EXERCISE MATERIAL START

-- ==== Sys2Proof/Laws/FitsFabNet.lean ====
section
/-! SUPPORT. What each operation of Machine/FabNet.lean may touch, and the invariants that it keeps. -/

set_option linter.unusedSimpArgs false
set_option linter.unusedVariables false

namespace Sys2Proof.Machine

theorem boundaryEnds_fits {fp : Nat} {s00 s : State} (hb : within 131074 fp = true) (h : Fits fp s00 s) (p : Nat) :
    Fits fp s00 (boundaryEnds s p) := by
  unfold boundaryEnds
  repeat' first
    | with_reducible assumption
    | with_reducible refine routeChange_fits (within_trans (by decide) hb) ?_
    | with_reducible refine State.setPort_fits (within_trans (by decide) hb) ?_ _ _
    | with_reducible refine State.put_fits (within_trans (by decide) hb) ?_ _ _
    | with_reducible refine Fits.many ?_ _ _ (fun _ _ _ => ?_)
    | with_reducible refine Fits.when ?_ _ _ (fun _ _ => ?_)
    | with_reducible refine Fits.ite _ ?_ ?_
    | split
    | extract_lets
    | (dsimp +zetaDelta only)

theorem helloRx_fits {fp : Nat} {s00 s : State} (hb : within 133418 fp = true) (h : Fits fp s00 s) (p : Nat) (d : Datum) :
    Fits fp s00 (helloRx s p d) := by
  unfold helloRx
  repeat' first
    | with_reducible assumption
    | with_reducible refine boundaryEnds_fits (within_trans (by decide) hb) ?_ _
    | with_reducible refine hearRoot_fits (within_trans (by decide) hb) ?_ _ _ _ _
    | with_reducible refine elect_fits hb ?_
    | with_reducible refine State.setPort_fits (within_trans (by decide) hb) ?_ _ _
    | with_reducible refine State.put_fits (within_trans (by decide) hb) ?_ _ _
    | with_reducible refine Fits.ite _ ?_ ?_
    | split
    | extract_lets
    | (dsimp +zetaDelta only)

theorem timeDownRx_fits {fp : Nat} {s00 s : State} (hb : within 133418 fp = true) (h : Fits fp s00 s) (p : Nat) (d : Datum) :
    Fits fp s00 (timeDownRx s p d) := by
  unfold timeDownRx
  repeat' first
    | with_reducible assumption
    | with_reducible refine hearRoot_fits (within_trans (by decide) hb) ?_ _ _ _ _
    | with_reducible refine elect_fits hb ?_
    | with_reducible refine Fits.ite _ ?_ ?_
    | split
    | extract_lets
    | (dsimp +zetaDelta only)

theorem timeDownSlot_fits {fp : Nat} {s00 s : State} (hb : within 131080 fp = true) (h : Fits fp s00 s) (p : Nat) :
    Fits fp s00 (timeDownSlot s p) := by
  unfold timeDownSlot
  repeat' first
    | with_reducible assumption
    | with_reducible refine fabLocal_fits hb ?_ _ _ _ _
    | with_reducible refine Fits.ite _ ?_ ?_
    | split
    | extract_lets
    | (dsimp +zetaDelta only)

theorem linkTiming_fits {fp : Nat} {s00 s : State} (hb : within 131080 fp = true) (h : Fits fp s00 s) (p : Nat) :
    Fits fp s00 (linkTiming s p) := by
  unfold linkTiming
  repeat' first
    | with_reducible assumption
    | with_reducible refine State.setPort_fits (within_trans (by decide) hb) ?_ _ _
    | with_reducible refine State.send_fits (within_trans (by decide) hb) ?_ _
    | with_reducible refine Fits.ite _ ?_ ?_
    | split
    | extract_lets
    | (dsimp +zetaDelta only)

theorem markerRequest_fits {fp : Nat} {s00 s : State} (hb : within 131080 fp = true) (h : Fits fp s00 s) (p : Nat) (seq : Nat) (time : Int) (phi : Int) :
    Fits fp s00 (markerRequest s p seq time phi) := by
  unfold markerRequest
  repeat' first
    | with_reducible assumption
    | with_reducible refine fabLocal_fits hb ?_ _ _ _ _
    | with_reducible refine State.setPort_fits (within_trans (by decide) hb) ?_ _ _
    | with_reducible refine State.send_fits (within_trans (by decide) hb) ?_ _
    | with_reducible refine Fits.ite _ ?_ ?_
    | split
    | extract_lets
    | (dsimp +zetaDelta only)

theorem markerResponse_fits {fp : Nat} {s00 s : State} (hb : within 131072 fp = true) (h : Fits fp s00 s) (p : Nat) (seq : Nat) (time : Int) :
    Fits fp s00 (markerResponse s p seq time) := by
  unfold markerResponse
  repeat' first
    | with_reducible assumption
    | with_reducible refine State.setPort_fits hb ?_ _ _
    | with_reducible refine Fits.ite _ ?_ ?_
    | split
    | extract_lets
    | (dsimp +zetaDelta only)

theorem exchangeDone_fits {fp : Nat} {s00 s : State} (hb : within 150818 fp = true) (h : Fits fp s00 s) (p : Nat) (t1 : Int) (t2 : Int) (t3 : Int) (t4 : Int) (phi : Int) :
    Fits fp s00 (exchangeDone s p t1 t2 t3 t4 phi) := by
  unfold exchangeDone
  repeat' first
    | with_reducible assumption
    | with_reducible refine State.setPort_fits (within_trans (by decide) hb) ?_ _ _
    | with_reducible refine ctxOffset_fits (within_trans (by decide) hb) ?_ _ _ _ _
    | with_reducible refine State.putCtxRec_fits (within_trans (by decide) hb) ?_ _ _ _ _
    | with_reducible refine State.inc_fits (within_trans (by decide) hb) ?_ _ _ _
    | with_reducible refine State.putI_fits (within_trans (by decide) hb) ?_ _ _ _
    | with_reducible refine Fits.many ?_ _ _ (fun _ _ _ => ?_)
    | with_reducible refine Fits.ite _ ?_ ?_
    | split
    | extract_lets
    | (dsimp +zetaDelta only)

theorem followUp_fits {fp : Nat} {s00 s : State} (hb : within 150818 fp = true) (h : Fits fp s00 s) (p : Nat) (d : Datum) :
    Fits fp s00 (followUp s p d) := by
  unfold followUp
  repeat' first
    | with_reducible assumption
    | with_reducible refine exchangeDone_fits hb ?_ _ _ _ _ _ _
    | with_reducible refine State.setPort_fits (within_trans (by decide) hb) ?_ _ _
    | with_reducible refine Fits.ite _ ?_ ?_
    | split
    | extract_lets
    | (dsimp +zetaDelta only)

theorem exchangeTimeout_fits {fp : Nat} {s00 s : State} (hb : within 131072 fp = true) (h : Fits fp s00 s) (p : Nat) :
    Fits fp s00 (exchangeTimeout s p) := by
  unfold exchangeTimeout
  repeat' first
    | with_reducible assumption
    | with_reducible refine State.setPort_fits hb ?_ _ _
    | with_reducible refine Fits.ite _ ?_ ?_
    | split
    | extract_lets
    | (dsimp +zetaDelta only)

theorem odRead_fits {fp : Nat} {s00 s : State} (hb : within 33554430 fp = true) (h : Fits fp s00 s) (serve : Serve) (src : Nat) (index : Nat) (sub : Nat) (rest : Datum) (hs : ∀ y a b c d e, Fits fp s00 y → Fits fp s00 (serve y a b c d e).2.2) :
    Fits fp s00 (odRead serve s src index sub rest).2.2.2 := by
  unfold odRead
  repeat' first
    | with_reducible assumption
    | with_reducible refine hs _ _ _ _ _ _ ?_
    | with_reducible refine Fits.ite _ ?_ ?_
    | with_reducible refine Fits.ite_snd3 _ ?_ ?_
    | split
    | extract_lets
    | (dsimp +zetaDelta only)

theorem odWrite_fits {fp : Nat} {s00 s : State} (hb : within 33554430 fp = true) (h : Fits fp s00 s) (serve : Serve) (src : Nat) (index : Nat) (sub : Nat) (parts : Datum) (d : Datum) (hs : ∀ y a b c d e, Fits fp s00 y → Fits fp s00 (serve y a b c d e).2.2) :
    Fits fp s00 (odWrite serve s src index sub parts d).2.2 := by
  unfold odWrite
  repeat' first
    | with_reducible assumption
    | with_reducible refine hs _ _ _ _ _ _ ?_
    | with_reducible refine Fits.ite _ ?_ ?_
    | with_reducible refine Fits.ite_snd2 _ ?_ ?_
    | split
    | extract_lets
    | (dsimp +zetaDelta only)

theorem odApply_fits {fp : Nat} {s00 s : State} (hb : within 33554430 fp = true) (h : Fits fp s00 s) (serve : Serve) (src : Nat) (d : Datum) (hs : ∀ y a b c d e, Fits fp s00 y → Fits fp s00 (serve y a b c d e).2.2) :
    Fits fp s00 (odApply serve s src d).1 := by
  unfold odApply
  repeat' first
    | with_reducible assumption
    | with_reducible refine odWrite_fits hb ?_ _ _ _ _ _ _ (by first | with_reducible assumption | exact fun _ _ _ _ _ _ h => servePost_fits (within_trans (by decide) hb) h _ _ _ _ _ | exact fun _ _ _ _ _ _ h => serveRemote_fits (within_trans (by decide) hb) h _ _ _ _ _)
    | with_reducible refine odRead_fits hb ?_ _ _ _ _ _ (by first | with_reducible assumption | exact fun _ _ _ _ _ _ h => servePost_fits (within_trans (by decide) hb) h _ _ _ _ _ | exact fun _ _ _ _ _ _ h => serveRemote_fits (within_trans (by decide) hb) h _ _ _ _ _)
    | with_reducible refine State.setFab_fits (within_trans (by decide) hb) ?_ _ (fun _ => ⟨by first | rfl | simp only [length_upd, List.length_set, List.length_map], by first | rfl | simp only [length_upd, List.length_set, List.length_map]⟩)
    | with_reducible refine hs _ _ _ _ _ _ ?_
    | with_reducible refine Fits.ite _ ?_ ?_
    | with_reducible refine Fits.ite_fst _ ?_ ?_
    | split
    | extract_lets
    | (dsimp +zetaDelta only)
    | with_reducible refine Fits.set_chan (within_trans (by decide) hb) ?_ _ (by with_unfolding_all exact fun h => h) (by with_unfolding_all exact fun _ h => h) (by simp only [length_upd, List.length_set, List.length_map, List.length_zipIdx, List.length_cons]) (by simp only [length_upd, List.length_set, List.length_map, List.length_zipIdx, List.length_cons])
    | with_reducible refine Fits.set_boot (within_trans (by decide) hb) ?_ _

theorem odAnswer_fits {fp : Nat} {s00 s : State} (hb : within 131114 fp = true) (h : Fits fp s00 s) (src : Nat) (resp : Datum) :
    Fits fp s00 (odAnswer s src resp) := by
  unfold odAnswer
  repeat' first
    | with_reducible assumption
    | with_reducible refine fabSendTo_fits hb ?_ _ _ _ _
    | with_reducible refine Fits.ite _ ?_ ?_
    | split
    | extract_lets
    | (dsimp +zetaDelta only)

theorem odRequest_fits {fp : Nat} {s00 s : State} (hb : within 33554430 fp = true) (h : Fits fp s00 s) (serve : Serve) (src : Nat) (d : Datum) (hs : ∀ y a b c d e, Fits fp s00 y → Fits fp s00 (serve y a b c d e).2.2) :
    Fits fp s00 (odRequest serve s src d).1 := by
  unfold odRequest
  repeat' first
    | with_reducible assumption
    | with_reducible refine odApply_fits hb ?_ _ _ _ (by first | with_reducible assumption | exact fun _ _ _ _ _ _ h => servePost_fits (within_trans (by decide) hb) h _ _ _ _ _ | exact fun _ _ _ _ _ _ h => serveRemote_fits (within_trans (by decide) hb) h _ _ _ _ _)
    | with_reducible refine State.setFab_fits (within_trans (by decide) hb) ?_ _ (fun _ => ⟨by first | rfl | simp only [length_upd, List.length_set, List.length_map], by first | rfl | simp only [length_upd, List.length_set, List.length_map]⟩)
    | with_reducible refine hs _ _ _ _ _ _ ?_
    | with_reducible refine Fits.ite _ ?_ ?_
    | with_reducible refine Fits.ite_fst _ ?_ ?_
    | split
    | extract_lets
    | (dsimp +zetaDelta only)

theorem State.setSlot_fits {fp : Nat} {s00 s : State} (hb : within 131072 fp = true) (h : Fits fp s00 s) (r : Nat) (f : ReqSlot → ReqSlot) :
    Fits fp s00 (State.setSlot s r f) := by
  unfold State.setSlot
  repeat' first
    | with_reducible assumption
    | with_reducible refine State.setFab_fits hb ?_ _ (fun _ => ⟨by first | rfl | simp only [length_upd, List.length_set, List.length_map], by first | rfl | simp only [length_upd, List.length_set, List.length_map]⟩)
    | with_reducible refine Fits.ite _ ?_ ?_
    | split
    | extract_lets
    | (dsimp +zetaDelta only)

theorem requestEnd_fits {fp : Nat} {s00 s : State} (hb : within 2 fp = true) (h : Fits fp s00 s) (r : Nat) (st : Nat) (code : Nat) :
    Fits fp s00 (requestEnd s r st code) := by
  unfold requestEnd
  repeat' first
    | with_reducible assumption
    | with_reducible refine State.hist_fits hb ?_ _ _
    | with_reducible refine State.put_fits hb ?_ _ _
    | with_reducible refine Fits.ite _ ?_ ?_
    | split
    | extract_lets
    | (dsimp +zetaDelta only)

theorem odResponse_fits {fp : Nat} {s00 s : State} (hb : within 1179650 fp = true) (h : Fits fp s00 s) (d : Datum) :
    Fits fp s00 (odResponse s d) := by
  unfold odResponse
  repeat' first
    | with_reducible assumption
    | with_reducible refine requestEnd_fits (within_trans (by decide) hb) ?_ _ _ _
    | with_reducible refine State.setSlot_fits (within_trans (by decide) hb) ?_ _ _
    | with_reducible refine State.setCol_fits (within_trans (by decide) hb) ?_ _ (fun _ => by simp only [length_upd, List.length_set, List.length_map])
    | with_reducible refine State.setFab_fits (within_trans (by decide) hb) ?_ _ (fun _ => ⟨by first | rfl | simp only [length_upd, List.length_set, List.length_map], by first | rfl | simp only [length_upd, List.length_set, List.length_map]⟩)
    | with_reducible refine State.put_fits (within_trans (by decide) hb) ?_ _ _
    | with_reducible refine Fits.ite _ ?_ ?_
    | split
    | extract_lets
    | (dsimp +zetaDelta only)

theorem odReply_fits {fp : Nat} {s00 s : State} (hb : within 1179690 fp = true) (h : Fits fp s00 s) (src : Nat) (resp : Datum) :
    Fits fp s00 (odReply s src resp) := by
  unfold odReply
  repeat' first
    | with_reducible assumption
    | with_reducible refine odResponse_fits (within_trans (by decide) hb) ?_ _
    | with_reducible refine odAnswer_fits (within_trans (by decide) hb) ?_ _ _
    | with_reducible refine Fits.ite _ ?_ ?_
    | split
    | extract_lets
    | (dsimp +zetaDelta only)

theorem odResumeN_fits {fp : Nat} {s00 s : State} (hb : within 33554430 fp = true) (h : Fits fp s00 s) (serve : Serve) (x0 : Nat) (hs : ∀ y a b c d e, Fits fp s00 y → Fits fp s00 (serve y a b c d e).2.2) :
    Fits fp s00 (odResumeN serve s x0) := by
  induction x0 generalizing s with
  | zero =>
    unfold odResumeN
    exact h
  | succ n ih =>
    unfold odResumeN
    split
    · exact h
    · extract_lets q
      have hq : Fits fp s00 q.1 := odRequest_fits (within_trans (by decide) hb) (State.setFab_fits (within_trans (by decide) hb) h (fun _ => _) (by exact fun _ => ⟨rfl, rfl⟩)) _ _ _ hs
      clear_value q
      split
      · exact ih (Fits.when (odReply_fits (within_trans (by decide) hb) hq _ _) _ _ fun _ hy => fabFree_fits (within_trans (by decide) hb) hy _ _ _)
      · exact h

theorem odResume_fits {fp : Nat} {s00 s : State} (hb : within 33554430 fp = true) (h : Fits fp s00 s) (serve : Serve) (hs : ∀ y a b c d e, Fits fp s00 y → Fits fp s00 (serve y a b c d e).2.2) :
    Fits fp s00 (odResume serve s) := by
  unfold odResume
  repeat' first
    | with_reducible assumption
    | with_reducible refine odResumeN_fits hb ?_ _ _ (by first | with_reducible assumption | exact fun _ _ _ _ _ _ h => servePost_fits (within_trans (by decide) hb) h _ _ _ _ _ | exact fun _ _ _ _ _ _ h => serveRemote_fits (within_trans (by decide) hb) h _ _ _ _ _)
    | with_reducible refine hs _ _ _ _ _ _ ?_
    | with_reducible refine Fits.ite _ ?_ ?_
    | split
    | extract_lets
    | (dsimp +zetaDelta only)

EXERCISE MATERIAL END

**EXERCISE DETAILS**
Looking at the records above, how many lines include "false"? Please give the number and nothing more.

**SOLUTION**
2